Папин скальпель, делает надрез, а потом отец принимается орудовать пилой для грудины, так ловко и естественно, будто не собственного сына вскрывает. Я смотрю, как папа раскрывает мою грудную клетку, показывая мне такого себя, какого мне нигде и никогда не увидеть.

Мой папа вытаскивает мое холодное, мертвое сердце, с невероятной нежностью, как живую птичку.

Я слышу шаги, гулкие шаги человека, спускающегося в подвал, а потом слышу голос Мильтона:

— Райан?

Папа кладет мое сердце в эмалированную посудину, поправляет очки, оставляя на одной из линз пятно мертвой, вязкой крови.

— Я почти закончил, — говорит папа. Голос у него вдруг становится обычным, спокойным и деловым. — У египтян было всего три времени года: паводок, сев и жатва. Сейчас жатва. Единственное время, когда то, что мы будем делать — возможно. Хотя бы в теории.

— В теории, — повторяет Мильтон. — Вот именно, в теории.

Мильтон, с его вечной рыжеватой щетиной, темными волосами и по-мальчишечьи красивыми глазами, кажется куда моложе, чем сейчас. А ведь он уже был на первой своей войне, той что в Персидском заливе.

— Завтра ночью, мы вернем Фрэнки назад, — говорит папа, укладывая мое сердце в эмалированную миску.

Мильтон молчит некоторое время, он смотрит на мое сердце, лежащее рядом с папой, потом на мое тело. Мильтон выглядит таким спокойным и сильным, таким взрослым, каким я совсем не ожидаю его увидеть.
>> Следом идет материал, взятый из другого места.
/-! ### Words from the spec's encodings -/

/-- `iadd g7, g9` (the worked encoding under R70). -/
theorem test_decode_iadd_short : decodeBytes Limits.all [0x04, 0xDC, 0x81, 0x04] = .ok (.iaddShort (short 7 9)) 4 := by decide
/-- `(!p3) iadd.i32 g4, g5, 0x1234 <s2 h>` (under R70). -/
theorem test_decode_iadd_literal : decodeBytes Limits.all [0x06, 0x2C, 0x81, 0x02, 0xFF, 0xFF, 0x03, 0x90, 0x34, 0x12, 0x00, 0x00] =
    .ok (.iadd { litFlds 4 5 0x1FF 0 0 0x1234 with gp := 3, gn := true, stall := 2, hold := true }) 12 := by decide
/-- `fadd.f32 g10, g11, g12 sweep 64, 1, 1, 0` (under R70): its third parcel is 0x0004_1040. -/
theorem test_decode_sweep : decode Limits.all [0b000001011_000001010_0_111_01000000_10, 0b0_0_000_0_0000_0000_000000000_000001100, 0x00041040] =
    .ok (.fadd { flds 10 11 12 0 0 0 with ext := .sweep 64 1 1 0 }) 12 := by decide
/-- `bfxs.b32 g3, g5, 0x0814` (R100's chapter). -/
theorem test_decode_bfxs : decodeBytes Limits.all [0x42, 0xDC, 0x80, 0x02, 0xFF, 0xFF, 0x07, 0x00, 0x14, 0x08, 0x00, 0x00] =
    .ok (.bfxs (litFlds 3 5 0x1FF 1 0 0x0814)) 12 := by decide
/-- `wait j2` (R117). -/
theorem test_decode_wait : decode Limits.all [0x00009CA1, 0x00000000] = .ok (.wait (flds 2 0 0 0 0 0)) 8 := by decide
/-- `shfl.fwd.b32 g4, g5, 1, p2` (R123). -/
theorem test_decode_shfl : decodeBytes Limits.all [0xB6, 0x1C, 0x81, 0x02, 0xFF, 0xFF, 0x8B, 0x00, 0x01, 0x00, 0x00, 0x00] =
    .ok (.shfl (litFlds 4 5 0x1FF 2 2 1)) 12 := by decide
/-- `cvq.bz4.x8h.rne g10, g12, 0x807D` (the worked encoding of the vector chapter). -/
theorem test_decode_cvq : decodeBytes Limits.all [0x52, 0x9D, 0x02, 0x06, 0x02, 0xFE, 0x0F, 0x00, 0x7D, 0x80, 0x00, 0x00] =
    .ok (.cvq (litFlds 10 12 2 3 0 0x807D)) 12 := by decide
/-- `qcmp.eq p1, q3, q1, p2` (the worked case of the value chapter). -/
theorem test_decode_qcmp : decodeBytes Limits.all [0x2D, 0x5E, 0x80, 0x01, 0x01, 0x00, 0x80, 0x00] = .ok (.qcmp (flds 1 3 1 0 0 2)) 8 := by
  decide
/-- `mrun t0, g8, 1` (R183). -/
theorem test_decode_mrun : decodeBytes Limits.all [0x4A, 0x1F, 0x00, 0x04, 0xFF, 0xFF, 0x03, 0x00, 0x01, 0x00, 0x00, 0x00] =
    .ok (.mrun (litFlds 0 8 0x1FF 0 0 1)) 12 := by decide
/-- `ld.b64 g10, [g6 + 0x40]` and `atom.cas.b128.acq_rel.sys g8, [g4], g12` (the line chapter). -/
theorem test_decode_ld : decodeBytes Limits.all [0x82, 0x9E, 0x02, 0x03, 0x00, 0xFE, 0x43, 0x00, 0x40, 0x00, 0x00, 0x00] =
    .ok (.ld (litFlds 10 6 0 0 1 0x40)) 12 := by decide
theorem test_decode_atom : decodeBytes Limits.all [0xA1, 0x1E, 0x02, 0x02, 0x0C, 0x3A, 0x9C, 0x00] =
    .ok (.atom (flds 8 4 12 0x1D 7 2)) 8 := by decide
/-- `lda.b128.sys g8, [g4]` and `hcall g8, g20` (the stack program). -/
theorem test_decode_lda : decodeBytes Limits.all [0x89, 0x1E, 0x02, 0x02, 0x00, 0xFE, 0x95, 0x00] =
    .ok (.lda (flds 8 4 0 0xFF 5 2)) 8 := by decide
theorem test_decode_hcall : decodeBytes Limits.all [0xC9, 0x1F, 0x02, 0x0A, 0x00, 0x00, 0x00, 0x00] =
    .ok (.hcall (flds 8 20 0 0 0 0)) 8 := by decide
/-- `rget.b64 g10, 3` (R270). -/
theorem test_decode_rget : decodeBytes Limits.all [0x85, 0x9F, 0x82, 0x01, 0x00, 0x00, 0x40, 0x00] =
    .ok (.rget (flds 10 3 0 0 0 1)) 8 := by decide
/-- `bar.meet 3` (R286). -/
theorem test_decode_bar : decodeBytes Limits.all [0x99, 0x1F, 0x80, 0x01, 0xFF, 0x00, 0x00, 0x00] =
    .ok (.barMeet (flds 0 3 0xFF 0 0 0)) 8 := by decide
/-- `sigev.add [g4], 1` (R305). -/
theorem test_decode_sigev : decodeBytes Limits.all [0xAE, 0x1F, 0x00, 0x02, 0xFF, 0xFF, 0x03, 0x00, 0x01, 0x00, 0x00, 0x00] =
    .ok (.sigevAdd (litFlds 0 4 0x1FF 0 0 1)) 12 := by decide
/-- `cpy g3`, opcode 0xC0 (R251), and `rett`, opcode 0xF1 (R333), from the layout of R48 and R49. -/
theorem test_decode_cpy : decode Limits.all [0b000000011_000000000_0_111_11000000_01, 0] = .ok (.cpy (flds 0 3 0 0 0 0)) 8 := by decide
theorem test_decode_rett : decode Limits.all [0b000000000_000000000_0_111_11110001_01, 0] = .ok (.rett (flds 0 0 0 0 0 0)) 8 := by decide
/-- Encoding gives the same words back. -/
theorem test_encode_bfxs : encode (.bfxs (litFlds 3 5 0x1FF 1 0 0x0814)) = [0x0280DC42, 0x0007FFFF, 0x00000814] := by decide
theorem test_decode_table_word : decodeTableWord 32 0x0481DC04 = some (.iaddShort (short 7 9)) := by decide

/-! ### The thread's instructions (R86 to R100) -/

def regs (vs : List Nat) : State := ready 0 [[0, 0, 0, 0] ++ vs]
— Ты же знаешь, как я люблю Фрэнки? Знаешь? Как все мы любим его, Райан. Но я твой старший брат. Я должен сказать тебе то, что остальные не скажут. Это невозможно, Райан. Нельзя воскрешать мертвых. Никто не может использовать силу в реальности. Ни ты, ни я, ни Господь Бог.
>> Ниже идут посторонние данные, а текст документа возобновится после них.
-- ==== Sys2Proof/Machine/Meter.lean ====
section
/-! DEFINITION. The meter channels (chapter 3): takes, transfers, reports, failures and setups. -/

namespace Sys2Proof.Machine

/-! ## Takes (R47 to R50) -/

/-- The take serial after one is used (R41). -/
def nextTakeSerial (n : Nat) : Nat := (n + 1) % 65536

/-- A take may be sent (R50). -/
def Channel.canSend (c : Channel) : Bool :=
  (c.state == .online) && !c.acq && decide (c.queue.length < 2) && !c.acquisitionOpen && (c.link == .idle)

/-- Meter `m` is in the pocket's reservation set. -/
def Pocket.reservedFor (k : Pocket) (m : Meter) : Bool :=
  match k with
  | .reserved set => set.get m
  | .vacant => false
  | .carry _ => false
  | .routed _ _ => false
  | .spent _ _ _ => false
  | .stray => false

/-- Meter `m` leaves the pocket's reservation set (R7). -/
def Pocket.withoutMeter (k : Pocket) (m : Meter) : Pocket :=
  match k with
  | .reserved set => .reserved (set.erase m)
  | .vacant => .vacant
  | .carry x => .carry x
  | .routed x r => .routed x r
  | .spent x r t => .spent x r t
  | .stray => .stray

/-- The frame of a take. -/
def TakeKind.frame : TakeKind → Nat → Nat → Frame
  | .take, k, serial => .take k serial
  | .refer, k, serial => .refer k serial

/-- Send a take (R50): the serial, the tag, the claim to the DT, the word to the RSC, and the frame. -/
def Part.sendTake (p : Part) (m : Meter) (kind : TakeKind) (k dwell : Nat) : Part :=
  let c := p.channel m
  let tag : Tag := { kind, pocket := k, serial := c.nextSerial, dwell, stage := .sent }
  let q := p.setChannel m
    { c with nextSerial := nextTakeSerial c.nextSerial, queue := c.queue ++ [tag], pendingTake := none,
             link := .sending (kind.frame k c.nextSerial) }
  match kind with
  | .take => (q.serialClaim k m c.nextSerial).productTakeSent m
  | .refer =>
    let reserved := (q.pocket k).reservedFor m
    (q.setPocket k ((q.pocket k).withoutMeter m)).referenceTakeSent m k reserved

/-- A take that cannot be sent becomes the pending take; the take timer is started if it is stopped (R50, R51). -/
def Part.pendTake (p : Part) (m : Meter) (kind : TakeKind) (k dwell : Nat) : Part :=
  let q := p.setChannel m { p.channel m with pendingTake := some { kind, pocket := k, dwell } }
  if (p.lct.timers.take.get m).isRunning then q else q.startTakeTimer m

/-- A take is sent at once, or becomes the pending take (R50). -/
def Part.issueTake (p : Part) (m : Meter) (kind : TakeKind) (k dwell : Nat) : Part :=
  if (p.channel m).canSend then p.sendTake m kind k dwell else p.pendTake m kind k dwell

/-- The PRIMARY entry of the pocket is GOOD (R48). -/
def Part.primaryGood (p : Part) (k : Nat) : Bool :=
  match p.dt.geometry with
  | none => false
  | some g =>
    match g.withRole .primary with
    | none => false
    | some m =>
      match (p.pocket k).entry m with
      | none => false
      | some r => r.status == .good

/-- The station's role owes the part in a CARRY pocket a take (R47, R48). -/
def Part.takeOwed (p : Part) (m : Meter) (k : Nat) : Bool :=
  match (p.channel m).role with
  | .unused => false
  | .primary => true
  | .second => true
  | .backup => !p.primaryGood k

/-- A TAKE item starts (R47). -/
def Part.startTakeItem (p : Part) (m : Meter) (k : Nat) : Part :=
  let d := p.dt.dwell
  let owed := (p.pocket k).isCarry && p.takeOwed m k
  let urgency := (p.rsc.get m).urgency
  if (p.channel m).state = .online then
    match p.pocket k with
    | .carry _ =>
      if owed then
        if urgency = .limit then (p.noTakeClaim k m .refused).completeItem (.take m) d
        else p.issueTake m .take k d
      else p.completeItem (.take m) d
    | .vacant => if urgency.isDue then p.issueTake m .refer k d else p.completeItem (.take m) d
    | .reserved set =>
      if urgency.isDue ∨ set.get m then p.issueTake m .refer k d else p.completeItem (.take m) d
    | .routed _ _ => p.completeItem (.take m) d
    | .spent _ _ _ => p.completeItem (.take m) d
    | .stray => p.completeItem (.take m) d
  else if owed then (p.noTakeClaim k m .fault).completeItem (.take m) d
  else p.completeItem (.take m) d

/-- A TAKE item that waits on its pending take is skipped (R13, R50). -/
def Part.skipTakeItem (p : Part) (m : Meter) (dwell : Nat) : Part :=
  match (p.channel m).pendingTake with
  | none => p
  | some t =>
    if t.dwell = dwell then (p.setChannel m { p.channel m with pendingTake := none }).settleTakeTimer m else p

/-! ## Faulted tags (R43, R56) -/

/-- A tag leaves the queue with status FAULT. -/
def Part.faultTag (p : Part) (m : Meter) (t : Tag) : Part :=
  match t.kind with
  | .take => p.readingClaim t.pocket m t.serial .fault none
  | .refer => p.referenceResult m .fault none

/-- The channel's outstanding work is faulted: its tags head first, its pending take, and the TAKE item of the current
dwell completes (R43, R56). -/
def Part.faultWork (p : Part) (m : Meter) : Part :=
  let tags := (p.channel m).queue
  let q := p.setChannel m { p.channel m with queue := [] }
  ((tags.foldl (fun x t => x.faultTag m t) q).withdrawFaulted m).completeItem (.take m) p.dt.dwell

/-- A channel failure (R56, R59). -/
def Part.failChannel (p : Part) (m : Meter) (cause : ChannelCause) : Part :=
  let n := (p.channel m).queue.length
  let q := (p.setChannel m
    { p.channel m with state := .offline, link := .idle, rememberedRdy := false, setupDue := false }).setTakeTimer m .stopped
  let q := (q.faultWork m).event (.channelOffline m cause n p.dt.offset)
  (q.latch .meter).tellChannelState

/-! ## Transfers (R38) -/

/-- With the link idle, a remembered RDY edge starts its REPORT transfer first, else a SETUP frame that waits is sent
(R38, R43, R55). -/
def Channel.nextTransfer (c : Channel) : Channel :=
  if c.link = .idle then
    if c.rememberedRdy then
      { c with rememberedRdy := false, link := .receiving (c.state == .offline) }
    else if c.setupDue then
      match c.setup, c.nominal with
      | some w, some n => { c with setupDue := false, link := .sending (.setup w.serial n) }
      | _, _ => c
    else c
  else c

/-- The next transfer of channel `m` begins where one waits. -/
def Part.beginNextTransfer (p : Part) (m : Meter) : Part := p.setChannel m (p.channel m).nextTransfer

/-! ## Setup (R43 to R46) -/

/-- The outcome of a setup reaches the block that asked for it (R44). -/
def Part.giveSetupOutcome (p : Part) (m : Meter) (asker : SetupAsker) (outcome : ChannelCause) : Part :=
  match asker with
  | .meterRestart => p.endRequest { code := if outcome = .online then .ok else .meterFailed }
  | .startLot =>
    match p.lsq.startLot with
    | none => p
    | some w =>
      match w.phase with
      | .context _ => p
      | .setups resumed outcomes =>
        let v := { w with phase := .setups resumed (outcomes.set m (some outcome)) }
        { p with lsq := { p.lsq with startLot := some v } }

/-- A setup ends (R44). A setup that fails ends any transfer (R37). -/
def Part.endSetup (p : Part) (m : Meter) (outcome : ChannelCause) : Part :=
  match (p.channel m).setup with
  | none => p
  | some w =>
    let c := p.channel m
    let q := p.setTakeTimer m .stopped
    let q :=
      if outcome = .online then
        ((q.setChannel m { c with state := .online, setup := none, setupDue := false }).event
          (.channelOnline m w.before)).countAfterSetup m w.asker w.before
      else
        (q.setChannel m { c with state := .offline, setup := none, setupDue := false, link := .idle }).event
          (.setupFailed m outcome)
    (q.tellChannelState.giveSetupOutcome m w.asker outcome).beginNextTransfer m

/-- A channel enters SETUP (R43), with the level its FLT input has at that moment. -/
def Part.enterSetup (p : Part) (m : Meter) (asker : SetupAsker) (flt : Bool) : Part :=
  let before := (p.channel m).state
  let q := (p.setChannel m
    { p.channel m with state := .setup, rememberedRdy := false, flt,
                       setup := some { serial := 0, before, asker } }).setTakeTimer m .stopped
  let q := (q.faultWork m).tellChannelState
  if flt then q.endSetup m .flt
  else
    let c := q.channel m
    (q.setChannel m
      { c with nextSerial := nextTakeSerial c.nextSerial, setupDue := true,
               setup := some { serial := c.nextSerial, before, asker } }).beginNextTransfer m

/-! ## Reports (R40, R53, R54) -/

/-- The tests of R40 that do not depend on the state: the status of an intact frame, or the fault's cause. -/
def reportChecked (f : List Byte) : Except ProtocolCause ReadingStatus :=
  if reportSumOk f = false then .error .check
  else
    match reportStatus f with
    | none => .error .status
    | some s => if reportRangeOk f s = false then .error .range else .ok s

/-- The tests of R40 in SETUP: the frame's status, or the fault's cause. -/
def setupReport (f : List Byte) (w : SetupWork) : Except ProtocolCause ReadingStatus :=
  match reportChecked f with
  | .error c => .error c
  | .ok s => if reportTagIs f 1 255 w.serial then .ok s else .error .tag

/-- The tests of R40 in ONLINE and SUSPECT: the head tag and the status, or the fault's cause. -/
def takeReport (f : List Byte) (queue : List Tag) : Except ProtocolCause (Tag × ReadingStatus) :=
  match reportChecked f with
  | .error c => .error c
  | .ok s =>
    match queue with
    | [] => .error .noTag
    | t :: _ =>
      if t.stage ≠ .converting then .error .early
      else if reportTagIs f t.kind.code t.pocket t.serial then .ok (t, s) else .error .tag

/-- An accepted report answers the head tag (R53, R54): in SUSPECT its status is FAULT and it carries no deviation. -/
def Part.acceptReport (p : Part) (m : Meter) (t : Tag) (status : ReadingStatus) (deviation : Option Int) : Part :=
  let c := p.channel m
  let trusted := c.state == .online
  let status := if trusted then status else .fault
  let deviation := if trusted then deviation else none
  let q := p.setChannel m { c with queue := c.queue.tail }
  match t.kind with
  | .take => q.readingClaim t.pocket m t.serial status deviation
  | .refer => q.referenceResult m status deviation

/-- A REPORT transfer of channel `m` has ended with the frame `f` (R40, R55). -/
def Part.reportEnded (p : Part) (m : Meter) (f : List Byte) (discard : Bool) : Part :=
  let q := p.setChannel m { p.channel m with link := .idle }
  let c := q.channel m
  let r :=
    if discard then q
    else
      match c.state, c.setup with
      | .setup, some w =>
        match setupReport f w with
        | .error cause => q.endSetup m (.protocol cause)
        | .ok s => q.endSetup m (if s = .good then .online else .rejected)
      | .online, _ =>
        match takeReport f c.queue with
        | .error cause => q.failChannel m (.protocol cause)
        | .ok (t, s) => q.acceptReport m t s (reportCarried f s)
      | .suspect, _ =>
        match takeReport f c.queue with
        | .error cause => q.failChannel m (.protocol cause)
        | .ok (t, s) => q.acceptReport m t s (reportCarried f s)
      | _, _ => q
  r.beginNextTransfer m

/-! ## The events of a channel -/

/-- A protocol fault or a fault of the meter reaches the channel by its state: a setup fails (R44), a channel in ONLINE
or SUSPECT fails (R56), any other is not reached. -/
def Part.faultByState (p : Part) (m : Meter) (cause : ChannelCause) : Part :=
  match (p.channel m).state with
  | .setup => p.endSetup m cause
  | .online => p.failChannel m cause
  | .suspect => p.failChannel m cause
  | .offline => p
  | .unused => p

/-- The first tag of the queue in stage `a` goes to stage `b`. -/
def advanceStage (a b : TagStage) : List Tag → List Tag
  | [] => []
  | t :: rest => if t.stage = a then { t with stage := b } :: rest else t :: advanceStage a b rest

/-- ACQ rises (R52). -/
def Part.acqRises (p : Part) (m : Meter) : Part :=
  let q := p.setChannel m { p.channel m with acq := true }
  let c := q.channel m
  if c.state = .setup then q.endSetup m (.protocol .acq)
  else if c.state = .online ∨ c.state = .suspect then
    if c.queue.any (fun t => t.stage == .sent) then
      q.setChannel m { c with queue := advanceStage .sent .acquiring c.queue }
    else q.failChannel m (.protocol .acq)
  else q

/-- ACQ falls (R51, R52): the ACQUIRING tag becomes CONVERTING, its TAKE item completes, and the take timer is cancelled
unless a take waits. -/
def Part.acqFalls (p : Part) (m : Meter) : Part :=
  let q := p.setChannel m { p.channel m with acq := false }
  let c := q.channel m
  if c.state = .online ∨ c.state = .suspect then
    match c.queue.find? (fun t => t.stage == .acquiring) with
    | none => q
    | some t =>
      let r := (q.setChannel m { c with queue := advanceStage .acquiring .converting c.queue }).completeItem (.take m) t.dwell
      if c.pendingTake.isSome then r else r.setTakeTimer m .stopped
  else q

/-- RDY rises (R38, R55). -/
def Part.rdyRises (p : Part) (m : Meter) : Part :=
  let c := p.channel m
  if c.state = .unused then p
  else if c.link = .idle then p.setChannel m { c with link := .receiving (c.state == .offline) }
  else p.setChannel m { c with rememberedRdy := true }

/-- FLT rises (R57). -/
def Part.fltRises (p : Part) (m : Meter) : Part :=
  (p.setChannel m { p.channel m with flt := true }).faultByState m .flt

/-- The transfer of a frame to the meter ends (R38, R43, R51): the take timer starts for a setup, and for a take whose
acquisition is open or that waits. -/
def Part.frameSent (p : Part) (m : Meter) (frame : Frame) : Part :=
  let q := p.setChannel m { p.channel m with link := .idle }
  let c := q.channel m
  let timed : Bool :=
    match frame with
    | .setup _ _ => c.state == .setup
    | .take _ _ => (c.state != .setup) && (c.acquisitionOpen || c.pendingTake.isSome)
    | .refer _ _ => (c.state != .setup) && (c.acquisitionOpen || c.pendingTake.isSome)
  (if timed then q.startTakeTimer m else q).beginNextTransfer m

/-- The pending take is sent, or withdrawn where it is a product take and its pocket is no longer CARRY (R50). R50
reads the phase again for a product take alone: a pending reference take is sent whatever its pocket has become, also
one that a late PLACED has made CARRY, though R39 sends a REFER only on a pocket that holds no part (log 60). -/
def Part.pendingTakeDue (p : Part) (m : Meter) (t : PendingTake) : Part :=
  if t.kind = .take ∧ (p.pocket t.pocket).isCarry = false then
    ((p.setChannel m { p.channel m with pendingTake := none }).completeItem (.take m) t.dwell).settleTakeTimer m
  else p.sendTake m t.kind t.pocket t.dwell

/-- The take timer expires (R51, R44). -/
def Part.takeTimerExpires (p : Part) (m : Meter) : Part :=
  (p.setTakeTimer m .stopped).faultByState m .timeout

end Sys2Proof.Machine
end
— Ну Господь Бог, наверное, может, — говорит вдруг папа, и они оба смеются, и оба замолкают, как по команде, наткнувшись взглядами на мертвого, маленького меня.

Мильтон облизывает губы, потом продолжает:

— То, что ты пытаешься сделать — нереально. Так не бывает. В мире живых это не работает, здесь твои желания не сбываются, — он щелкает пальцами. — Вот так.
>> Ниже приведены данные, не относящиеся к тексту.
-- ==== Sys2Proof/Machine/Journal.lean ====
section
/-! DEFINITION. The Journal Writer (chapter 9): the test and the writing of a record, the publish, the reclaim, backlog,
age and level. -/

namespace Sys2Proof.Machine

/-- The store address of the journal header (12.3). -/
def journalHeader : Nat := 0x000400

/-! ## Writing (R165) -/

/-- The outcome of the test of a record against the area. -/
inductive Room where
  /-- The record goes at this offset, after a PAD of `pad` bytes at the fill offset (0 for none); the fill offset and
  the wrap count that its publish carries. -/
  | fits (offset pad fill wrap : Nat)
  | noRoom
  deriving DecidableEq, Repr

/-- The wrap count raised by 1, wrapping (R161). -/
def nextWrap (n : Nat) : Nat := (n + 1) % 4294967296

/-- The test of a record of length `len` (R165). -/
def Jw.room (j : Jw) (a : JournalArea) (len : Nat) : Room :=
  let u := j.unreclaimed a
  if j.fill + len ≤ a.size then
    if u + len ≤ a.size - 8 then
      if j.fill + len = a.size then .fits j.fill 0 0 (nextWrap j.wrap) else .fits j.fill 0 (j.fill + len) j.wrap
    else .noRoom
  else if u + (a.size - j.fill) + len ≤ a.size - 8 then .fits 0 (a.size - j.fill) len (nextWrap j.wrap)
  else .noRoom

/-- The write requests of a PAD of `pad` bytes at the fill offset: its header is its whole write (12.6). -/
def padWrites (a : JournalArea) (fill pad indexCount : Nat) : List StoreRequest :=
  if pad = 0 then [] else writeRequests (cellsAt (a.base + fill) (recordHeader 7 pad indexCount)) .plain

/-- The publish write: the fill offset and the wrap count; the reclaim word is left untouched (R165, R193). -/
def publishWrites (fill wrap : Nat) : List StoreRequest :=
  writeRequests (cellsAt journalHeader (leBytes 4 fill) ++ cellsAt (journalHeader + 8) (leBytes 4 wrap)) (.publish fill wrap)

/-- The head of the staging queue is tested: its writes are requested, or the writer waits (R165). A PAD's index count
is the dwell number as its write is requested, which R163 does not settle (log 53). -/
def Part.testHead (p : Part) : Part :=
  match p.jw.area, p.jw.queue with
  | some a, r :: _ =>
    match p.jw.room a r.body.length with
    | .noRoom => { p with jw := { p.jw with writer := .waiting } }
    | .fits offset pad fill wrap =>
      { p with jw := { p.jw with writer := .writing } }.fileJournal
        (padWrites a p.jw.fill pad p.indexCount ++ writeRequests (cellsAt (a.base + offset) r.bytes) .plain ++
          publishWrites fill wrap)
  | _, _ => p

/-- The writer is IDLE with a record to write. -/
def Part.writerDue (p : Part) : Bool := (p.jw.writer == .idle) && p.jw.area.isSome && !p.jw.queue.isEmpty

/-- The head of the staging queue is tested and its writes requested, or the writer waits (R165). -/
def execJournalRecordWrite (s : State) : Host.Outcome State Fault Refusal :=
  s.onOccasion s.part.writerDue Part.testHead

/-! ## Level, age, backlog (R167 to R169) -/

/-- The journal level is worked out again (R169). -/
def Part.settleLevel (p : Part) (a : JournalArea) : Part :=
  { p with jw := { p.jw with level := a.levelAt (p.jw.unreclaimed a) } }

/-- Start the age timer; with count 0 it is not started and stands STOPPED, also where a run begun under an earlier
interval of the same area was still going (R162, R168, R189, log 36). -/
def Part.startAge (p : Part) (a : JournalArea) : Part :=
  p.setAge (if IntervalCode.count a.age = 0 then .stopped else Timer.start a.age)

/-- A publish starts the age timer where it is stopped (R168). -/
def Part.ageAtPublish (p : Part) (a : JournalArea) : Part :=
  if p.lct.timers.age.isRunning then p else p.startAge a

/-- An accepted reclaim restarts the age timer, or cancels it where nothing is left (R168). -/
def Part.ageAtReclaim (p : Part) (a : JournalArea) : Part :=
  if p.jw.unreclaimed a = 0 then p.setAge .stopped else p.startAge a

/-- A publish that finds the backlog threshold reached latches JOURNAL (R167). -/
def Part.checkBacklog (p : Part) (a : JournalArea) : Part :=
  if a.backlog ≤ p.jw.unreclaimed a then p.latch .journal else p

/-! ## The publish grant (R164, R165) -/

/-- A place has freed: the first waiting hand-off is accepted, and the CLEAR item that waits on it may complete
(R30, R164). -/
def Part.acceptWaiting (p : Part) : Part :=
  match p.jw.waiting with
  | [] => p
  | h :: rest =>
    let q := { p with jw := { p.jw with queue := p.jw.queue ++ [h.record], waiting := rest } }
    match h.clearDwell with
    | none => q
    | some d => q.tryCompleteClear d

/-- The head that leaves is a LOT CLOSE: it has been written and published (R141). -/
def Part.notePublished (p : Part) (head : Option JournalRecord) : Part :=
  match head, p.lsq.completion with
  | some r, some c => if r.body.kind = 5 then { p with lsq := { p.lsq with completion := some { c with published := true } } } else p
  | _, _ => p

/-- A publish write is granted (R165, R167 to R169). -/
def Part.published (p : Part) (fill wrap : Nat) : Part :=
  match p.jw.area with
  | none => p
  | some a =>
    let head := p.jw.queue.head?
    let q := { p with jw := { p.jw with fill, wrap, queue := p.jw.queue.tail, writer := .idle } }
    (((q.acceptWaiting.notePublished head).checkBacklog a).ageAtPublish a).settleLevel a

/-! ## Reclaim (R166) -/

/-- A reclaim value is valid (R166). -/
def Jw.reclaimOk (j : Jw) (a : JournalArea) (v : Nat) : Bool :=
  (v % 8 == 0) && decide (v < a.size) && decide (circleDistance a.size j.reclaim v ≤ circleDistance a.size j.reclaim j.fill)

/-- A waiting writer tests its head again (R166). -/
def Part.retest (p : Part) : Part := if p.jw.writer = .waiting then p.testHead else p

/-- The WU hands the JW a reclaim value (R166); while no area is held it is not handed on (R154). -/
def Part.reclaim (p : Part) (v : Nat) : Part :=
  match p.jw.area with
  | none => p
  | some a =>
    if p.jw.reclaimOk a v then
      (({ p with jw := { p.jw with reclaim := v } }.retest).settleLevel a).ageAtReclaim a
    else (p.latch .reclaim).event (.badReclaim v p.jw.reclaim p.jw.fill)

/-- The age timer expires (R168). -/
def Part.ageExpires (p : Part) : Part := (p.setAge .stopped).latch .journal

end Sys2Proof.Machine
end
— Ты же понимаешь, что я не пытался бы, если бы не знал, как его…

— Воскресить, — подсказывает Мильтон. — Вернуть из мертвых. Райан, а если он вернется неправильным, ты готов будешь его убить?

Папа снова отворачивается к столу, смотрит на мои обескровленные губы, на мои заостренные черты лица, на синюшно-бледный цвет моей кожи, на меня, словом.

— Нет, — говорит отец. — Нет, не буду. К этому нельзя быть готовым. Но я сделаю это, если понадобится.

Папа тянется к моему сердцу, касается его кончиками пальцев, затянутых в латексные перчатки.

— Нам очень повезет, если мы все останемся живы, ты это понимаешь? Ты это осознаешь? Силы, которые ты пытаешься пробудить очень могущественны.

И тут я вдруг вижу, как папа скалит зубы. Иногда «скалиться» говорят о мерзкой улыбке, но папа обнажает зубы, как разозленное животное.

— Да, Мильтон. Силы, которые я пытаюсь пробудить очень могущественны. Я очень могущественен. И может быть, это не лучшая идея выводить меня из себя?

Папа стоит неподвижно, а потом, прежде, чем я успеваю понять, что случилось, скальпель со стола втыкается в стену над головой Мильтона. Впрочем, довольно высоко. Мильтон даже не вздрагивает, лицо его остается абсолютно спокойным, лишенным всякой улыбки.

— Я же знаю, что ты не причинишь мне вреда, братишка.

— А я знаю, что ты поможешь мне воскресить своего племянника, братишка.

Но как? Невозможно, невозможно, быть того не может. Как отец это сделал? Как он метнул скальпель в Мильтона, не двигаясь? В реальном, настоящем, живом мире? Как он воскресил меня?

Может быть, ответы на все эти вопросы содержались в дальнейшем повествовании, но дальнейшего повествования нет, все пропадает в одну секунду, я только слышу старушечий голос Морин Миллиган.

Она говорит:

— Хочешь увидеть, что было дальше, Франциск?

Ответить я не успеваю, проснувшись от надсадного звона разбитого стекла. Еще темно, и я включаю свет. На полу в окружении осколков стекла лежит камень, к которому резинкой привязана записка. Почерк неловкий, корявый, как у человека, которого никогда не учили, что буквы нужно выписывать красиво, хотя бы пытаться быть аккуратным. Каждая линия будто бы не соответствует другой, в них нет гармонии, а оттого письмо выглядит жутковато, в нем значится:

«Нам надо поесть вместе. В «Тако Белл». Полдень.»